Смерть — важнейший  фактор человеческого существования. Только вглядываясь в лик смерти, мы начинаем любить жизнь. Если бы не было смерти, жизнь была бы бессмысленна. В древнегреческой мифологии  самое страшное наказание, к которому боги могли приговорить человека — это бессмертие. Что может  быть страшнее бессмертия, хотя в тысячах  книг, романов, трактатов бессмертие преподносилось как главная мечта  человечества. Представьте себе, что вы бессмертны — уже умерли все ваши родственники и друзья, ваши дети и дети ваших детей, а вы все живете и живете, — абсолютно одинокие и заброшенные в чужие, не понятные вам время и культуру. У каждой культуры свое специфическое отношение к смерти. В Индии — как в древности, так и в наше время — умершего человека сжигают на костре, и от него ничего не остается. А в древнеегипетской цивилизации был настоящий культ мертвых, набальзамированные египетские фараоны до сих пор лежат в европейских музеях. Европейские кладбища — это сложнейшая архитектура памятников, надгробий, склепов.

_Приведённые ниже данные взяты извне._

-- ==== Sys2Proof/Machine/Ops.lean ====
section
/-! DEFINITION. The named operations over memory and registers: byte read and write, fetch, advance, emit, halt. There
is no operation for taking an exception or returning from one: the core has none (R160, R164, R165; D16). -/

namespace Sys2Proof.Machine

/-! ### Memory -/

/-- The byte at an address (R46): its entry's, or the unlisted value (R30). -/
def Memory.read : Memory → Nat → Byte
  | [], _ => Config.unlistedByte
  | c :: m, k => if c.1 = k then c.2 else Memory.read m k

/-- Put an entry at its place in the order of addresses. -/
def Memory.insertCell : Memory → Nat → Byte → Memory
  | [], k, v => [(k, v)]
  | c :: m, k, v => if k < c.1 then (k, v) :: c :: m else c :: Memory.insertCell m k v

/-- `MEM[k] <- v` and nothing else (R11, R46). Writing the unlisted value removes the entry, so the form stays canonical. -/
def Memory.write (m : Memory) (k : Nat) (v : Byte) : Memory :=
  let others : Memory := m.filter fun c => c.1 != k
  if v = Config.unlistedByte then others else others.insertCell k v

/-- `MEM[k + i] <- p[i]` for each byte of `p`, in ascending order (R188). -/
def Memory.writeBytes (m : Memory) (k : Nat) : List Byte → Memory
  | [] => m
  | v :: p => Memory.writeBytes (m.write k v) (k + 1) p

/-! ### Registers -/

/-- `MemRead(EA, 1)` at the operand's effective address (R11, R132). -/
def State.readOperand (s : State) (x : Nat) : Byte := s.mem.read (effectiveAddress s.mode x)

/-- `A <- v` (R10). -/
def State.setA (s : State) (v : Byte) : State := { s with a := v }

/-- `MemWrite(EA, 1, v)` at the operand's effective address (R11, R132). -/
def State.writeOperand (s : State) (x : Nat) (v : Byte) : State :=
  { s with mem := s.mem.write (effectiveAddress s.mode x) v }

/-- `IP <- x`, a `W`-bit value (R23, R150). -/
def State.setIp (s : State) (x : Nat) : State := { s with ip := BitVec.ofNat 20 (effectiveAddress s.mode x) }

/-- `Emit(A)`: the accumulator is appended to `OUT_TRACE` and the sink always accepts (R11, R152; D4, log 6). -/
def State.emit (s : State) : State := { s with out := s.out ++ [s.a] }

/-- `HALTED <- 1` (R153). -/
def State.halt (s : State) : State := { s with halted := true }

/-! ### The shared step -/

/-- The address of byte `i` of a fetch, `(IP + i) mod 2^W` (R122; the wrap is D2, log 4). -/
def State.fetchAddress (s : State) (i : Nat) : Nat := (s.ip.toNat + i) % s.mode.memSize

/-- Phase 1: the `B` bytes at `IP` (R122). -/
def State.fetch (s : State) : List Byte :=
  (List.range s.mode.instrBytes).map fun i => s.mem.read (s.fetchAddress i)

/-- Phase 2: the instruction those bytes are (R123). -/
def State.fetchInstr (s : State) : Instr := decodeFetched s.mode s.fetch

/-- Phase 3: `IP <- (IP + B) mod 2^W`, before the effect (R124; the wrap is D1, log 3). -/
def State.advance (s : State) : State :=
  { s with ip := BitVec.ofNat 20 ((s.ip.toNat + s.mode.instrBytes) % s.mode.memSize) }

/-- With `HALTED = 1` there is no step (R127): the machine has stopped, whatever the rest of the state. -/
def haltedStep (_s : State) : Host.Outcome State Fault Refusal := .fault .halted

/-! ### Placing one instruction where the step fetches (the host's `withFetchWord`) -/

/-- The state with the instruction `w` of mode `W` at `IP`: the machine is put in mode `W`, running, its pointer and its
memory inside that mode's image, and the `B` bytes of `w`, `b0` first, are written at `IP` (log 8). -/
def State.placeWord (s : State) (W : Mode) (w : Nat) : State :=
  let k := s.ip.toNat % W.memSize
  let inside : Memory := s.mem.filter fun c => decide (c.1 < W.memSize)
  let place := fun (m : Memory) (c : Byte × Nat) => m.write ((k + c.2) % W.memSize) c.1
  { s with
    mode := W
    ip := BitVec.ofNat 20 k
    mem := (unpackBytes W.instrBytes w).zipIdx.foldl place inside
    halted := false }

end Sys2Proof.Machine
end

Смерть, как и рождение, формирует границы человеческой жизни. Все, что вне этих границ, для  человека не существует. Смерть сопровождает человека с момента его рождения. Какое бы время его жизни мы ни взяли, человек всегда достаточно зрел для того, чтобы умереть. Смерть представляет собой как бы тень человека, самую верную и привязчивую. Человек  в этом смысле — самое несчастное из животных, поскольку заранее знает  о своей будущей смерти. Но в  то же время это дает огромное преимущество человеку, поскольку смерть организует человеческую жизнь, заставляет человека спешить найти в этой жизни  смысл и оправдать перед самим  собой свое существование. Смерть —  не конец, а венец жизни, она с  самого начала присутствует в ней  как упорядочивающий жизнь элемент. Но человек в обыденной жизни  живет так, как будто он бессмертен. Он старается не думать о смерти, всячески отгоняет мысли о ней  и полагает, что смерть еще где-то очень далеко от него. Мудрецы же с древних времен говорили: «Помни о смерти!». Для чего нужно помнить  о смерти? Разумеется, не для того, чтобы отравлять себе жизнь и  постоянно мучиться страхом.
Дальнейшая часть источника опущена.